Evolution of a Blog

This blog has evolved as I have as a maker. It starts at the beginning of my journey where I began to re-tread my tires in the useful lore of micro electronics and the open-source software that can drive them. While building solutions around micro-electronics are still an occasional topic my more recent focus has been on the 3D Printing side of making.

Saturday, May 20, 2017

WIth a Good Hammer It All Looks Like a Nail

I have been down this road before.  I consider the Arduino microprocessor to be a nice hammer and I often find places to use it to solve problems that may or may not exist.  I have also been known to over engineer some of my solutions.  The  Wanhao D7 is giving me the chance to do both!

In a previous post, "Instrumenting a 3D Printer for Heat Testing", I introduced an Arduino based solution to monitor temperatures inside a printer.  I was able to demonstrate that the new 1.3 cooling solution is indeed effective at keeping operating temperatures within a healthy range for the UV LED array.

Since then I went a step further and tied two LED's to the Arduino, a green one, and a red one:
  • Solid green - Fans are on and temperature of the UV LED array is optimal
  • Flashing green - Temperature has risen above 50c
  • Flashing red - Temperature is approaching critical of 60c
  • Solid red - Temperature is above 60c
I have now taken my solution one more step and tied the Arduino to a relay that will power down the UV LED if the temperature rises above 65c immediately or after a solid minute above 60c.
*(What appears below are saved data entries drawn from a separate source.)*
-- ==== Sys2Proof/Machine/Attention.lean ====
section
/-! DEFINITION. Attention tasks (08): the body and its checks, opening saddlebags and reserving bales, pairs of tiles forward
and backward, the integer softmax, the finish, appending tokens. -/
namespace Sys2Proof.Machine

/-- Attention control unit (R210). -/
structure AttCtl where
  phase : Nat
  append : Bool
  causal : Bool
  wide : Bool
  g : Nat
  qb : Nat
  row0 : Nat
  rows : Nat
  blk0 : Nat
  blkLast : Nat
  cache : Nat
  lt : Nat
  smMul : Nat
  dsMul : Nat
  work : Nat
  stage : Nat
  slots : Nat
  dq : Nat
  deriving DecidableEq, Repr, Inhabited

/-- A score or dO bound unit (R210). -/
structure BoundU where
  exp : Int
  addr : Nat
  n : Nat
  deriving DecidableEq, Repr, Inhabited

/-- An attention body (R210); parts that a phase does not have are absent. -/
structure AttBody where
  c : AttCtl
  q : Option (Desc × BoundU)
  newK : Option Desc
  newV : Option Desc
  dOut : Option Desc
  lseIn : Option Desc
  delta : Option Desc
  dOB : Option BoundU
  outs : List (VOut × Desc)
  lse : Option Desc
  deriving DecidableEq, Repr, Inhabited

/-- The control unit with its reserved bits zero (R210). -/
def parseAttCtl (r : List Byte) : Option AttCtl :=
  let w := fld r 0 4
  let st := fld r 0x2C 4
  let c : AttCtl := ⟨bits w 0 2, bit w 2, bit w 3, bit w 4, bits w 8 8, bits w 16 8, fld r 4 4, fld r 8 4, fld r 0x0C 4,
    fld r 0x10 4, bits (fld r 0x14 4) 0 12, bits (fld r 0x18 8) 0 44, fld r 0x20 4, fld r 0x24 4, bits (fld r 0x28 4) 0 24,
    bits st 0 24, bits st 24 8, bits (fld r 0x30 4) 0 24⟩
  let ap := c.phase == 2 || c.append
  if c.phase != 3 && (!c.append || c.phase == 0) && bits w 5 3 == 0 && bits w 24 8 == 0
    && decide (1 ≤ c.g ∧ 1 ≤ c.qb ∧ c.qb * c.g ≤ 256 ∧ 1 ≤ c.rows ∧ c.rows ≤ 65536)
    && bits (fld r 0x14 4) 12 20 == 0 && bits (fld r 0x18 8) 44 20 == 0 && c.lt % 64 == 0
    && decide (1 ≤ c.smMul ∧ c.smMul < 2 ^ 31) && (c.phase == 1 || c.dsMul == 0)
    && bits (fld r 0x28 4) 24 8 == 0 && c.work % 64 == 0 && c.stage % 64 == 0 && decide (8 ≤ c.slots)
    && bits (fld r 0x30 4) 24 8 == 0 && (c.phase == 1 || c.dq == 0) && zeroBytes r 0x34 0x40
    && (!ap || (c.blk0 == 0 && c.blkLast == 0xFFFFFFFF))
  then some c else none

/-- A bound unit (R210). -/
def parseBoundU (r : List Byte) : Option BoundU :=
  let v := fld r 0x10 8
  if r.length == 64 && zeroBytes r 1 0x10 && zeroBytes r 0x18 0x40 && bits (fld r 0 4) 0 8 != 0x80 && boundField v
  then some ⟨sgn 8 (fld r 0 1), bits v 0 44, bits v 44 7⟩ else none

/-- An output unit of an attention task: SRC, RES_EXP, RES_MODE and RES_STREAM zero (R210). -/
def parseAttOut (b : List Byte) (u : Nat) : Option (VOut × Desc) :=
  match parseVOut (unitOf b u) 0 true, parseDesc (unitOf b (u + 1)) with
  | some v, some d => some (v, d)
  | _, _ => none

/-- A body that passes the checks of R210 that its bytes alone decide. -/
def parseAtt (b : List Byte) : Option AttBody :=
  let dsc (u : Nat) : Option Desc := parseDesc (unitOf b u)
  match parseAttCtl (unitOf b 0) with
  | none => none
  | some c =>
    if c.phase = 2 then
      match dsc 1, dsc 2 with
      | some k, some v => if b.length == 192 then some ⟨c, none, some k, some v, none, none, none, none, [], none⟩ else none
      | _, _ => none
    else match dsc 1, parseBoundU (unitOf b 2) with
      | some q, some qb =>
        if c.phase = 1 then
          match dsc 3, dsc 4, dsc 5, parseBoundU (unitOf b 6), parseAttOut b 7, parseAttOut b 9, parseAttOut b 11 with
          | some dO, some l, some dl, some ob, some o1, some o2, some o3 =>
            if b.length == 832 then
              some ⟨c, some (q, qb), none, none, some dO, some l, some dl, some ob, [o1, o2, o3], none⟩
            else none
          | _, _, _, _, _, _, _ => none
        else
          let u := if c.append then 5 else 3
          match parseAttOut b u, dsc (u + 2) with
          | some o, some l =>
            if b.length != 64 * (u + 3) then none
            else if c.append then
              match dsc 3, dsc 4 with
              | some k, some v => some ⟨c, some (q, qb), some k, some v, none, none, none, none, [o], some l⟩
              | _, _ => none
            else some ⟨c, some (q, qb), none, none, none, none, none, none, [o], some l⟩
          | _, _ => none
      | _, _ => none

/-- The task extends its caches (R206). -/
def AttBody.appends (b : AttBody) : Bool := b.c.phase == 2 || b.c.append

/-- A length-table row with its reserved bits zero and its fields in range (R188): SEQ_ID and the rest. -/
def parseAttRow (r : List Byte) : Option (Nat × AttRow) :=
  let q := fld r 4 4
  let k := fld r 8 4
  let v := fld r 0x0C 4
  let a := fld r 0x10 8
  if bits q 21 11 == 0 && bits k 21 11 == 0 && decide (q ≤ 2 ^ 20 ∧ k ≤ 2 ^ 20)
    && (v == 0xFFFF || decide (v < 1024)) && bits a 44 20 == 0 && a % 64 == 0 && zeroBytes r 0x18 0x20
  then some (fld r 0 4, ⟨bits a 0 44, q, k⟩) else none

/-- The rows of the work range as memory holds them. -/
def AttBody.rowsIn (b : AttBody) (s : State) (pt : NMap Nat) : Option (List (Nat × AttRow)) :=
  (List.range b.c.rows).foldr (fun k (a : Option (List (Nat × AttRow))) =>
    match a, parseAttRow (jobBytes s pt (b.c.lt + 32 * (b.c.row0 + k)) 32) with
    | some l, some r => some (r :: l)
    | _, _ => none) (some [])

/-- The sequence of a record address. -/
def KvPool.seqAt (p : KvPool) (rec_ : Nat) : Option KvSeq := p.seqs.find? (fun q => q.seqRec == rec_)

/-- One row passes R189. -/
def rowOk (b : AttBody) (p : KvPool) (r : Nat × AttRow) : Bool :=
  match p.seqAt r.2.seqRec with
  | none => false
  | some q =>
    let d := q.dir b.c.cache
    q.id == r.1 && (if b.appends then d.len + r.2.q == r.2.kv else d.len == r.2.kv)

/-- First and one-past-last query block of row `k` in the range (R190, R210). -/
def AttBody.blocks (b : AttBody) (rows : List AttRow) (k : Nat) : Nat × Nat :=
  let n := cdiv (nth rows k).q b.c.qb
  let lo := if k = 0 then b.c.blk0 else 0
  let hi := if k + 1 = b.c.rows then min n (b.c.blkLast + 1) else n
  (lo, max lo hi)

/-- First and one-past-last token of row `k` in the range. -/
def AttBody.tokens (b : AttBody) (rows : List AttRow) (k : Nat) : Nat × Nat :=
  let r := b.blocks rows k
  let q := (nth rows k).q
  (min q (r.1 * b.c.qb), min q (r.2 * b.c.qb))

/-- Query columns of row `k`. -/
def AttBody.rowCols (b : AttBody) (rows : List AttRow) (k : Nat) : Nat :=
  let t := b.tokens rows k
  (t.2 - t.1) * b.c.g

/-- First column of row `k`; of all rows together where `k` is their number. -/
def AttBody.colBase (b : AttBody) (rows : List AttRow) (k : Nat) : Nat := ((List.range k).map (b.rowCols rows)).sum

/-- First new token of row `k` in NEW_K and NEW_V. -/
def newBase (rows : List AttRow) (k : Nat) : Nat := ((rows.take k).map (fun r => r.q)).sum

/-- Bale positions 0 … last read of row `k` (R205), as a count. -/
def AttBody.lastRead (b : AttBody) (rows : List AttRow) (k : Nat) : Nat :=
  let r := nth rows k
  let t := b.tokens rows k
  if t.2 ≤ t.1 then 0
  else if b.c.causal then (if r.kv + t.2 ≤ r.q then 0 else cdiv (min r.kv (r.kv + t.2 - r.q)) 128)
  else cdiv r.kv 128

/-- First bale position of row `k` in dK and dV. -/
def AttBody.posBase (b : AttBody) (rows : List AttRow) (k : Nat) : Nat := ((List.range k).map (b.lastRead rows)).sum

/-- Elements of a tensor, padding left out, and the index of real element `n`. -/
def Desc.reals (d : Desc) : Nat := d.dim 0 * d.dim 1 * d.dim 2 * d.dim 3
def Desc.realIdx (d : Desc) (n : Nat) : Idx :=
  ⟨n % d.dim 0, n / d.dim 0 % d.dim 1, n / d.dim 0 / d.dim 1 % d.dim 2, n / d.dim 0 / d.dim 1 / d.dim 2⟩

/-- A tensor's columns: as many as the work range gives; where it gives none no tensor can hold that, and the count is not
checked (R37, R211, log 44). -/
def colsOk (n cols : Nat) : Bool := cols == 0 || n == cols

/-- A descriptor with head width along axis 0 and blocks of 32. -/
def headShape (d : Desc) (w cols : Nat) : Bool :=
  d.blk == 32 && d.dim 0 == w && colsOk (d.dim 1) cols && d.dim 2 == 1 && d.dim 3 == 1

/-- Such a descriptor with its blocks along axis 0. -/
def headDesc (d : Desc) (w cols : Nat) : Bool := headShape d w cols && d.axis == 0

/-- Every descriptor of a body. -/
def AttBody.descs (b : AttBody) : List Desc :=
  (b.q.map Prod.fst).toList ++ b.newK.toList ++ b.newV.toList ++ b.dOut.toList ++ b.lseIn.toList ++ b.delta.toList
    ++ b.outs.map Prod.snd ++ b.lse.toList

/-- Descriptor formats of R36, R205, R206, R210 and R211 for `cols` query columns, `toks` new tokens and `pos` bale positions. -/
def AttBody.descsOk (b : AttBody) (w cols toks pos : Nat) : Bool :=
  let all (o : Option Desc) (f : Desc → Bool) : Bool := (o.map f).getD true
  let lseOk (d : Desc) : Bool := d.ty == .s32 && d.blk == 0 && colsOk d.reals cols
  all (b.q.map Prod.fst) (fun d => d.ty == .s8 && headDesc d w cols)
    && all b.newK (fun d => d.ty == .s8 && headDesc d w toks)
    && all b.newV (fun d => d.ty == .s8 && headDesc d w toks)
    && all b.dOut (fun d => (d.ty == .s8 || d.ty == .s16) && headShape d w cols)
    && all b.lseIn lseOk && all b.lse lseOk
    && all b.delta (fun d => (d.ty == .s4 || wideTy d.ty) && (d.blk == 32 || d.blk == 0) && colsOk d.reals cols)
    && (b.outs.zipIdx).all (fun (o, k) =>
        if b.c.phase = 1 then o.2.ty == .s32 && o.1.auto && o.2.cls == 1 && headDesc o.2 w (if k = 0 then cols else 128 * pos)
        else (o.2.ty == .s4 || wideTy o.2.ty) && headDesc o.2 w cols)

/-- Tile-store areas of a body (R210): the work area, the staging slots, the dQ buffer. -/
def AttBody.areas (b : AttBody) (w cols : Nat) : List (Nat × Nat) :=
  [(b.c.work, 136 * 1024), (b.c.stage, b.c.slots * 264 * w)] ++ (if b.c.phase = 1 then [(b.c.dq, 6 * w * cols)] else [])

/-- What the first leg's checks give. -/
inductive AttChk where
  | bad
  | unreach (va : Nat)
  | empty (b : AttBody)
  | ok (b : AttBody) (p : KvPool) (rows : List AttRow)
  deriving DecidableEq, Repr

/-- The checks of R38, R189, R205, R210 and R211, in that order; none writes. -/
def attCheck (s : State) (x : EngRun) : AttChk :=
  match parseAtt x.t.body with
  | none => .bad
  | some b =>
    let at_ := b.c.lt + 32 * b.c.row0
    match s.unreachIn x.pt at_ (32 * b.c.rows) with
    | some a => .unreach a
    | none => match b.rowsIn s x.pt, x.jb.kv with
      | some rs, some p =>
        let rows := rs.map Prod.snd
        let recs := rows.map (fun r => r.seqRec)
        if !(decide (b.c.cache < p.caches) && rs.all (rowOk b p) && (!b.appends || recs.length == (dedup recs).length)) then .bad
        else match recs.findSome? (fun a => s.unreachIn x.pt (a + 192 * b.c.cache) 192) with
          | some a => .unreach a
          | none =>
            let cols := b.colBase rows b.c.rows
            let lim := x.jb.tsBase + x.jb.tsBytes
            if !((b.areas p.d cols).all (fun r => decide (x.jb.tsBase ≤ r.1 ∧ r.1 + r.2 ≤ lim))
                && b.descs.all (fun d => d.inTs x.jb.tsBase x.jb.tsBytes)) then .bad
            else if !b.descsOk p.d cols (newBase rows b.c.rows) (b.posBase rows b.c.rows) then .bad
            else if cols = 0 then .empty b
            else match b.descs.findSome? (descUnreach s x) with
              | some a => .unreach a
              | none => .ok b p rows
      | _, _ => .bad

/-- Sequences and caches that a task's rows name; none where its body or its rows cannot be read. -/
def attNames (s : State) (pt : NMap Nat) (body : List Byte) : List (Nat × Nat) :=
  match parseAtt body with
  | none => []
  | some b => match b.rowsIn s pt with
    | none => []
    | some rs => rs.map (fun r => (r.2.seqRec, b.c.cache))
Obviously this is pretty drastic but a) I do not see it happening unless something has gone badly wrong, b) RPis do occasionally burp and that burp could be after turning on the UV LED array and before turning it off again, and c) if something has gone badly wrong while a printer is running for a long period of time... I would rather lose a print than have expensive consumable items like my LCD and UV LED array burn out!

Naturally if I am going to these lengths then I am going to have a PCB fabbed!  Here is an image of version 1 which is being produced in China as this is being written:
Note that there are pins on the Arduino that are not being used and are easily accessible for jumpers. NanoDLP has some cool functionality that allows it to react to the state of pins on the RPi GPIO.  An example would be to insert a delay after a layer is cured to allow for cooling when temperatures exceed a certain threshold.  I don't see needing to do that but it is cool!